For the past decade, Pimm's team has collaborated with the Brazilian
government's National Institute for Amazonian Research (INPA) in
Manaus. Paired with INPA scientists, they've contributed findings
to one of the institute's core programs, a joint research venture
with the Smithsonian Institution called the Biological Dynamics
of Forest Fragments Project (BDFFP). The BDFFP is the brainchild
of a scientist named Thomas Lovejoy, formerly the senior biodiversity
adviser to the president of the United Nations Foundation and the
man generally credited with bringing deforestation of the tropics
to the public's attention.
Almost thirty years ago, Lovejoy embarked on an ambitious ecological
experiment in the rain forest north of Manaus. He wanted to find
out what happened to a rain forest when it was broken up into fragments--the
leftovers of clearing--and how small a fragment could be and still
function. He speculated that a key theory of island bio-geography--namely,
that a small oceanic island can support fewer species than a larger
one--might apply to these "islands" of forest, surrounded
as they were by farms and cattle pastures.

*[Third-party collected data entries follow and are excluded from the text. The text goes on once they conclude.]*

/-! ### setBit -/

@[simp] theorem State.setBit_cnts (s : State) (f : Fld) (b : Bool) : (s.setBit f b).cnts = s.cnts := (rfl)
@[simp] theorem State.setBit_hold (s : State) (f : Fld) (b : Bool) : (s.setBit f b).hold = s.hold := (rfl)
@[simp] theorem State.setBit_tabs (s : State) (f : Fld) (b : Bool) : (s.setBit f b).tabs = s.tabs := (rfl)
@[simp] theorem State.setBit_tim (s : State) (f : Fld) (b : Bool) : (s.setBit f b).tim = s.tim := (rfl)
@[simp] theorem State.setBit_pins (s : State) (f : Fld) (b : Bool) : (s.setBit f b).pins = s.pins := (rfl)
@[simp] theorem State.setBit_marker (s : State) (f : Fld) (b : Bool) : (s.setBit f b).marker = s.marker := (rfl)
@[simp] theorem State.setBit_frames (s : State) (f : Fld) (b : Bool) : (s.setBit f b).frames = s.frames := (rfl)
@[simp] theorem State.setBit_copies (s : State) (f : Fld) (b : Bool) : (s.setBit f b).copies = s.copies := (rfl)
@[simp] theorem State.setBit_nextFid (s : State) (f : Fld) (b : Bool) : (s.setBit f b).nextFid = s.nextFid := (rfl)
@[simp] theorem State.setBit_nextCid (s : State) (f : Fld) (b : Bool) : (s.setBit f b).nextCid = s.nextCid := (rfl)
@[simp] theorem State.setBit_macs (s : State) (f : Fld) (b : Bool) : (s.setBit f b).macs = s.macs := (rfl)
@[simp] theorem State.setBit_slc (s : State) (f : Fld) (b : Bool) : (s.setBit f b).slc = s.slc := (rfl)
@[simp] theorem State.setBit_str (s : State) (f : Fld) (b : Bool) : (s.setBit f b).str = s.str := (rfl)
@[simp] theorem State.setBit_bsn (s : State) (f : Fld) (b : Bool) : (s.setBit f b).bsn = s.bsn := (rfl)
@[simp] theorem State.setBit_crs (s : State) (f : Fld) (b : Bool) : (s.setBit f b).crs = s.crs := (rfl)
@[simp] theorem State.setBit_lkp (s : State) (f : Fld) (b : Bool) : (s.setBit f b).lkp = s.lkp := (rfl)
@[simp] theorem State.setBit_fltLog (s : State) (f : Fld) (b : Bool) : (s.setBit f b).fltLog = s.fltLog := (rfl)
@[simp] theorem State.setBit_fltCond (s : State) (f : Fld) (b : Bool) : (s.setBit f b).fltCond = s.fltCond := (rfl)
@[simp] theorem State.setBit_fltNow (s : State) (f : Fld) (b : Bool) : (s.setBit f b).fltNow = s.fltNow := (rfl)
@[simp] theorem State.setBit_fltDue (s : State) (f : Fld) (b : Bool) : (s.setBit f b).fltDue = s.fltDue := (rfl)
@[simp] theorem State.setBit_msixMask (s : State) (f : Fld) (b : Bool) : (s.setBit f b).msixMask = s.msixMask := (rfl)
@[simp] theorem State.setBit_msixFn (s : State) (f : Fld) (b : Bool) : (s.setBit f b).msixFn = s.msixFn := (rfl)
@[simp] theorem State.setBit_msixPba (s : State) (f : Fld) (b : Bool) : (s.setBit f b).msixPba = s.msixPba := (rfl)
@[simp] theorem State.setBit_notes (s : State) (f : Fld) (b : Bool) : (s.setBit f b).notes = s.notes := (rfl)
@[simp] theorem State.setBit_cans (s : State) (f : Fld) (b : Bool) : (s.setBit f b).cans = s.cans := (rfl)
@[simp] theorem State.setBit_twp (s : State) (f : Fld) (b : Bool) : (s.setBit f b).twp = s.twp := (rfl)
@[simp] theorem State.setBit_key (s : State) (f : Fld) (b : Bool) : (s.setBit f b).key = s.key := (rfl)
@[simp] theorem State.setBit_cph (s : State) (f : Fld) (b : Bool) : (s.setBit f b).cph = s.cph := (rfl)
@[simp] theorem State.setBit_la (s : State) (f : Fld) (b : Bool) : (s.setBit f b).la = s.la := (rfl)
@[simp] theorem State.setBit_gwe (s : State) (f : Fld) (b : Bool) : (s.setBit f b).gwe = s.gwe := (rfl)
@[simp] theorem State.setBit_cpu (s : State) (f : Fld) (b : Bool) : (s.setBit f b).cpu = s.cpu := (rfl)
@[simp] theorem State.setBit_brg (s : State) (f : Fld) (b : Bool) : (s.setBit f b).brg = s.brg := (rfl)
@[simp] theorem State.setBit_boot (s : State) (f : Fld) (b : Bool) : (s.setBit f b).boot = s.boot := (rfl)
@[simp] theorem State.setBit_upd (s : State) (f : Fld) (b : Bool) : (s.setBit f b).upd = s.upd := (rfl)
@[simp] theorem State.setBit_wak (s : State) (f : Fld) (b : Bool) : (s.setBit f b).wak = s.wak := (rfl)
@[simp] theorem State.setBit_mem (s : State) (f : Fld) (b : Bool) : (s.setBit f b).mem = s.mem := (rfl)
@[simp] theorem State.setBit_fresh (s : State) (f : Fld) (b : Bool) : (s.setBit f b).fresh = s.fresh := (rfl)
@[simp] theorem State.setBit_wire (s : State) (f : Fld) (b : Bool) : (s.setBit f b).wire = s.wire := (rfl)
@[simp] theorem State.setBit_pending (s : State) (f : Fld) (b : Bool) : (s.setBit f b).pending = s.pending := (rfl)
@[simp] theorem State.setBit_wf {s : State} (h : s.wf = true) (f : Fld) (b : Bool) : (s.setBit f b).wf = true := (State.setBit_keep ..).wf h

After two decades of monitoring a sample of fragments ranging in
size from 2.5 to 250 acres, a group of ecologists assessed the
results. Lovejoy was right: In every one, the diversity of palm
trees, euglossine bees, butterflies, dung beetles, termites, birds,
and primates had declined. Pimm chaired that assessment and, afterwards,
wrote the report. By the time the results came out, it was no longer
controversial, he wrote, to say that small, isolated fragments
lose species. "Deforestation has provided many examples worldwide." But
what was new, and what would give added urgency to future conservation
efforts, was how quickly the losses were happening.
Following that assessment, Lovejoy asked Pimm to help him with
the project. He needed people who could analyze the loads of data,
publish papers, and generate more science. And Pimm, he knew, had
the students for the job: smart, tough, young researchers with
experience in the field.
Kyle Van Houtan, a current member of Pimm's "family" of
graduate students, already had his field scars when he came to
pursue his Ph.D. under Pimm in 2002. As a master's candidate at
Stanford University, he'd studied parrots and macaws--curious for
their clay-eating habits--on a river in southeastern Peru. After
three months in a place locals called El Infierno (Hell), he noticed
a sore on his leg that wouldn't go away. A trip to the doctor revealed
Leishmaniasis, a potentially fatal disease spread by the bite of
the sand fly. The treatment was a month of chemotherapy.